Tuesday 14 May 2019

Saved sinners - and sinful saints

So when you are assembled... hand this man over to Satan for the destruction of the flesh, so that his spirit may be saved on the day of the Lord. 1 Corinthians 5:4-5

What should a church do when one of its members is guilty of a particularly bad sin? Somebody commits a crime, say? Or falls into sexual immorality? Or gets heavily into drugs or alcohol? What about men (it’s usually men) who are exposed as addicted to pornography?

It happens. Let’s not fool ourselves that all Christians live above-reproach lives, only ever guilty of trivial failings. No: in spite of outward appearances, this may very well not be the case, for we learn to be skilled actors.

Churches tend to opt for one of three main responses: turn a blind eye and hope the problem will go away; wag a scolding finger and hope the individual in question will mend their ways; kick the offending person out of the church altogether.

About 300 years after Jesus, a grouping of Christians called Donatists sprang up in North Africa (named after a leader called Donatus Magnus).
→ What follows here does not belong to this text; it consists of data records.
-- ==== Sys2Proof/Machine/Gateway.lean ====
section
/-!
DEFINITION. Gateway maps (R469 to R474) and the process-data engine (R463 to R468), job 5, and the commands of the consist
side (17_consist_ports_and_gateway.md).
-/

namespace Sys2Proof.Machine

/-- Bits of a data area in the order of their weight, most significant first, for a field of n bits (R470). -/
def fieldBits (big : Bool) (start n : Nat) : List Nat :=
  if big then (List.range n).map fun i =>
    let p := start / 8 * 8 + (7 - start % 8) + i
    p / 8 * 8 + (7 - p % 8)
  else ((List.range n).map fun i => start + i).reverse

/-- A bit of a data area. -/
def areaBit (d : List Byte) (b : Nat) : Nat := (d.getD (b / 8) 0).toNat / 2 ^ (b % 8) % 2

/-- Extract a field, sign-extended where signed (R470). -/
def extractField (d : List Byte) (start n : Nat) (signed big : Bool) : Int :=
  let v := (fieldBits big start n).foldl (fun a b => 2 * a + areaBit d b) 0
  if signed && 2 * v ≥ 2 ^ n then (v : Int) - (2 ^ n : Nat) else v

/-- Put a bit into a data area. -/
def putBit (d : List Byte) (b v : Nat) : List Byte :=
  listMod d (b / 8) fun x => BitVec.ofNat 8 (x.toNat - x.toNat / 2 ^ (b % 8) % 2 * 2 ^ (b % 8) + v * 2 ^ (b % 8))

/-- Put the low n bits of a raw value into a field (R470). -/
def putField (d : List Byte) (start n : Nat) (big : Bool) (raw : Nat) : List Byte :=
  (fieldBits big start n).zipIdx.foldl (fun d x => putBit d x.1 (raw / 2 ^ (n - 1 - x.2) % 2)) d

/-- Saturate to a field's range (R471). -/
def saturateTo (x : Int) (n : Nat) (signed : Bool) : Int :=
  if signed then clampInt (-(2 ^ (n - 1) : Nat)) ((2 ^ (n - 1) : Nat) - 1) x else clampInt 0 ((2 ^ n : Nat) - 1) x

/-- The conversion of an entry (R471): the result before and after saturation. -/
def GwEntry.convert (e : GwEntry) (x : Int) : Int × Int :=
  let x := if e.skind == 4 then e.add else (x * e.mul) / (2 ^ e.shift : Nat) + e.add
  (x, saturateTo x e.dstLen e.dstSigned)

/-- Ones' complement sum of 16-bit words (IPv4, UDP and IGMP checksums). -/
def inetSum (l : List Byte) : Nat :=
  let t := (List.range ((l.length + 1) / 2)).foldl (fun a i => a + beAt l (2 * i) 2) 0
  let t := t % 65536 + t / 65536
  65535 - (t % 65536 + t / 65536) % 65536

/-- MAC address of an IPv4 multicast group. -/
def groupMac (ip : Nat) : Nat := 0x01005E000000 + ip % 2 ^ 23

/-- A multicast IPv4 address. -/
def isGroupIp (ip : Nat) : Bool := ip / 2 ^ 28 == 14

/-- The 40-byte process-data header (IEC 61375-2-3): sequence counter, comId, operational topology count, data length, and its FCS,
the CRC-32 of what precedes it, in network order like every field (R8; log 26). -/
def pdHeader (seq comId topo dlen : Nat) : List Byte :=
  let h := beBytes 4 seq ++ beBytes 2 0x0100 ++ beBytes 2 0x5064 ++ beBytes 4 comId ++ beBytes 4 0 ++ beBytes 4 topo ++
    beBytes 4 dlen ++ beBytes 4 0 ++ beBytes 4 0 ++ beBytes 4 0
  h ++ beBytes 4 (crc32 h)

namespace State

/-! Sources of gateway entries (R472) -/

/-- The cell of a parcel source. -/
def gwCell (s : State) (func consist car : Nat) : Option Cell :=
  let uid := if consist == 0 && car == 0 then s.uidAt s.ownPos
    else ((s.nodeOfCar consist car).map fun x => x.entry.luid).getD 0
  s.mill.cells.find? fun c => c.uid == uid && c.func == func

/-- Telegram i. -/
def tel (s : State) (i : Nat) : Tel := s.con.tels.getD i default

/-- The data area of an entry's source, and whether it is stale. -/
def gwSource (s : State) (e : GwEntry) : List Byte × Bool :=
  if e.skind == 1 then
    match s.gwCell e.srcA e.srcConsist e.srcCar with
    | some c => (match c.ready with
        | some p => (p.data, p.stale || c.age ≥ c.period)
        | none => ([], true))
    | none => ([], true)
  else if e.skind == 2 then ((s.tel e.srcA).data, (s.tel e.srcA).touted)
  else if e.skind == 3 then
    let b := s.canBuf (e.srcA / 2 ^ 13) (e.srcA % 128)
    let n := if e.srcN == 0 then 4 else e.srcN
    (b.frame.data, match b.storedTurn with
      | some t => decide (s.clock.turn - t ≥ n)
      | none => true)
  else ([], false)

/-- Change a gateway entry. -/
def modMap (s : State) (i : Nat) (f : GwEntry → GwEntry) : State := s.modCon fun c => { c with maps := listMod c.maps i f }

/-- Change a telegram entry. -/
def modTel (s : State) (i : Nat) (f : Tel → Tel) : State := s.modCon fun c => { c with tels := listMod c.tels i f }

/-- Write a raw value into an entry's destination (R474); `dflt`: the value is DEFAULT. -/
def gwWrite (s : State) (e : GwEntry) (raw : Nat) (dflt : Bool) : State :=
  let put (d : List Byte) : List Byte := putField d e.dstBit e.dstLen e.dstBig raw
  if e.dkind == 1 then
    match s.pubOf e.dstA with
    | none => s
    | some p =>
      let d := put (slice p.data 0 p.size)
      if dflt then s.modMill fun m => { m with pubs := m.pubs.map fun q => if q.func == e.dstA then { q with data := d } else q }
      else s.refresh e.dstA d
  else if e.dkind == 2 then s.modTel e.dstA fun t => { t with data := put (slice t.data 0 t.dlen) }
  else
    let g := e.dstA / 2 ^ 13
    let b := e.dstA % 128
    let x := s.canBuf g b
    s.canUpdate g ⟨b, none, 0, put (slice x.frame.data 0 (dlcLen x.frame.dlc x.frame.fdf)), true⟩

/-- An entry fires with a raw value (R473). -/
def gwFires (s : State) (e : GwEntry) (raw : Nat) : Bool :=
  e.must || e.trig == 0 || e.last != some raw || (e.trig == 2 && (match e.fired with
    | some t => decide (s.clock.turn ≥ t + e.period)
    | none => true))

/-- Evaluate one entry on its source as of the job's start (R469 to R474). -/
def gwEval (src : List Byte × Bool) (s : State) (i : Nat) : State :=
  let e := s.con.maps.getD i default
  if e.skind == 0 then s
  else if e.bad then s.modMap i fun x => { x with bad := false }
  else
    let (data, stale) := src
    let s := if stale && !e.stale then s.recordS 0x3C04 3 9 i (e.skind + 2 ^ 16 * e.srcA) else s
    let s := s.modMap i fun x => { x with stale := stale, valid := true }
    if stale && !e.useDefault then s
    else
      let (x, y) := e.convert (extractField data e.srcBit e.srcLen e.srcSigned e.srcBig)
      let raw := if stale then e.dflt % 2 ^ e.dstLen else (y % (2 ^ e.dstLen : Nat)).toNat
      let sat := !stale && x != y
      let s := if stale then s else s.modMap i fun z => { z with sat := sat }
      let s := if sat then s.inc Reg.GW_CNT_SAT else s
      if s.gwFires e raw then
        (s.modMap i fun z => { z with last := some raw, fired := some s.clock.turn, must := false, isDefault := stale }).gwWrite e raw stale
      else s

/-- Every entry fires at its next evaluation (R473). -/
def gwRestart (s : State) : State := s.modCon fun c => { c with maps := c.maps.map fun e => { e with must := true } }

/-- Job 5's copy of a bound subscriber's dataset, as of the job's start, into its own parcel (R468). -/
def bindCopies (tels : List Tel) (s : State) : State :=
  tels.zipIdx.foldl (fun s x =>
    match x.1.bind with
    | some (func, _, _) =>
      if x.1.dir == 2 && x.1.fresh then (s.refresh func x.1.data).modTel x.2 fun t => { t with fresh := false } else s
    | none => s) s

/-- The sources of the gateway entries that count (R469). -/
def gwSources (s : State) : List (List Byte × Bool) :=
  (s.con.maps.take (s.get Reg.GW_CTL_COUNT)).map s.gwSource

/-- Job 5 on given inputs (R469): the gateway maps and the copies of bound telegrams. Degraded, it evaluates the entries of the
turn's parity (Table 4-4). -/
def job5On (s : State) (srcs : List (List Byte × Bool)) (tels : List Tel) : State :=
  let half := s.degraded 5
  let t := srcs.zipIdx.foldl (fun t x => if half && x.2 % 2 != s.clock.turn % 2 then t else gwEval x.1 t x.2) s
  let t := bindCopies tels t
  t.set Reg.GW_CNT_STALE [] ((t.con.maps.take srcs.length).filter fun e => e.skind != 0 && e.stale).length

/-- Job 5 on its inputs as of now. -/
def job5 (s : State) : State := s.job5On s.gwSources s.con.tels

/-! The process-data engine (R464 to R468) -/

/-- The engine runs: enabled, and its firmware functions are not paused (Table 1-3, R106). -/
def pdUp (s : State) : Bool := s.on Reg.TRDP_CTL_EN && s.cpuUp 1

/-- The engine sends a frame into the bridge. Its start delimiter's time is not stated: a free value. -/
def pdSend (s : State) (vid prio dst etype : Nat) (data : List Byte) : State :=
  match s.vlanOf vid with
  | none => s
  | some v =>
    let (time, s) := s.take 32
    s.bridge .engine 15 v vid prio time ⟨dst, s.pdMac, 0, 0, false, etype, data ++ List.replicate (46 - data.length) 0, true⟩

/-- An IPv4 packet of the engine; the rules state no identification, so it is a free value. -/
def ipPacket (s : State) (ttl proto dst : Nat) (opts body : List Byte) : List Byte × State :=
  let (ident, s) := s.take 16
  let (tos, s) := s.take 8
  let head (sum : Nat) : List Byte :=
    beBytes 1 (0x45 + opts.length / 4) ++ beBytes 1 tos ++ beBytes 2 (20 + opts.length + body.length) ++ beBytes 2 ident ++ beBytes 2 0 ++
    beBytes 1 ttl ++ beBytes 1 proto ++ beBytes 2 sum ++ beBytes 4 (s.get Reg.TRDP_IP_ADDR) ++ beBytes 4 dst ++ opts
  (head (inetSum (head 0)) ++ body, s)

/-- The dataset a publisher sends (R466). -/
def pdDataset (s : State) (t : Tel) : List Byte :=
  match t.bind with
  | some (func, cn, car) => slice (((s.gwCell func cn car).bind fun c => c.ready).map (fun p => p.data) |>.getD []) 0 t.dlen
  | none => slice t.data 0 t.dlen

/-- Publish a telegram (R466). Time to live and source port are not stated: free values. -/
def pdPublish (s : State) (i : Nat) : State :=
  let t := s.tel i
  let d := s.pdDataset t
  let body := pdHeader t.seq t.comId (s.get Reg.TRDP_TOPO_OP) t.dlen ++ d
  let (ttl, s) := s.take 8
  let (port, s) := s.take 16
  let udp (sum : Nat) : List Byte := beBytes 2 port ++ beBytes 2 17224 ++ beBytes 2 (8 + body.length) ++ beBytes 2 sum ++ body
  let pseudo := beBytes 4 (s.get Reg.TRDP_IP_ADDR) ++ beBytes 4 t.destIp ++ beBytes 2 17 ++ beBytes 2 (8 + body.length)
  let sum := inetSum (pseudo ++ udp 0)
  let (pkt, s) := s.ipPacket ttl 17 t.destIp [] (udp (if sum == 0 then 65535 else sum))
  let s := s.pdSend t.vid t.prio (if isGroupIp t.destIp then groupMac t.destIp else t.destMac) 0x0800 pkt
  (s.modTel i fun t => { t with seq := (t.seq + 1) % 2 ^ 32, age := 0 }).inc Reg.TRDP_CNT_SENT

/-- Job 5 has completed in the present turn (R466). -/
def mapsDone (s : State) : Bool := (s.clock.jobs.getD 5 default).lastRun == some s.clock.turn

/-- A publisher is due in a turn (R466). -/
def pdDue (t : Tel) (turn : Nat) : Bool := t.dir == 1 && t.cycle != 0 && (turn + t.cycle - t.offset % t.cycle) % t.cycle == 0

/-- An entry accepts a telegram (R467): source and destination address, destination port, VID and the UDP data. -/
def pdAccepts (s : State) (t : Tel) (src dst port vid : Nat) (d : List Byte) : Bool :=
  let topo := beAt d 16 4
  let dl := beAt d 20 4
  t.dir == 2 && t.destIp == dst && port == 17224 && d.length ≥ 40 && beAt d 6 2 == 0x5064 && beAt d 4 1 == 1 &&
  beAt d 36 4 == crc32 (d.take 36) && beAt d 8 4 == t.comId && t.vid == vid && (t.srcIp == 0 || t.srcIp == src) &&
  (topo == 0 || topo == s.get Reg.TRDP_TOPO_OP) && dl == t.dlen && d.length == 40 + dl &&
  Sparse.find src t.last != some (beAt d 0 4)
They were extreme hard-liners - and not only when it came to moral failure. They felt that severe measures were necessary for church members who had buckled under persecution and denied Christ; in particular, church leaders who had done this should only be re-admitted to the church after undergoing humiliating punishment.

To be fair, the persecution the church in North Africa had suffered was grim, so it is understandable that those who had remained faithful to Christ should not look too kindly on those who hadn’t. The dispute between the Donatists and the mainstream church rumbled on for some 400 years before Donatism faded away. But questions of church discipline never go away, even if we tend to meet them mainly at local level.

The basic question is: How “pure” should we expect the church to be? Or, putting it the other way around, to what extent should we accept that it is “mixed”?

When I was a new, teenage Christian there was something of a scandal in the church I belonged to. One of the leaders, a taxi-driver, was found guilty of fiddling his fares. This got into the local paper - just the kind of thing non-Christians love to read about. What should the church do? My recollection (many years on!) is that he was removed from his leadership position, but not thrown out of the church. I suspect this was probably about right, assuming that he expressed sincere repentance.

In my own time as a pastor there was a situation where one of the deacons got into a wrong relationship with the non-Christian husband of a fellow church member. She was quite brazen about this, and the relationship continued.

What should we do? We felt we had to ask her to leave. Did we do right?

Of course the church should be pure. It is, after all, “the body of Christ” on earth (1 Corinthians 12:27), and its members are called to be holy.

But, hang on a minute, Christians are sinners as well as saints! - saved sinners, of course, but sinners all the same. I once saw a witty wall-poster in a church hall: “Be patient with me: God hasn’t finished with me yet!” Very good!

The church in Corinth was, in various respects, a total shambles. Just read Paul’s first letter to them and you end up shaking your head - members were taking one another to court on various issues; people were using the communion service to eat and drink to excess; the worship services were often chaotic, with an abuse of the “spiritual gifts”.

So Paul has some severe things to say to them.

But it’s interesting that nowhere does he suggest they should all be thrown out of the church, or even that they aren’t true Christians. No, he seems to accept them as brothers and sisters in Christ, warts and all.

In only one case - the “immoral man” of chapter 5 - does he recommend expulsion. And even here it’s important to notice that he expects the man to be restored as a result - “that his spirit may be saved on the day of the Lord” (5:5).

Repentance is the key word in all this. If somebody who has “gone astray” remains fixed in their sin, then, yes, perhaps (after time spent praying to God and pleading with the individual) they have to go. But our hearts should be filled with pain, and the hope must be that they will come back.

In the meantime, it’s up to the rest of us to examine our own habits and feelings - and those hidden inner lives we all have. Are we perfect? Are we worthy to belong to the church of Jesus Christ?

Never forget the old saying: If you ever find the perfect church, whatever you do, don’t join it. You’ll only spoil it.

Thank you, Lord God, for the great privilege and joy of belonging to your church, sinner though I am. Help me by your Holy Spirit to strive towards true Christlikeness, and to be a challenge, a help and a comfort to others who fall short. Amen.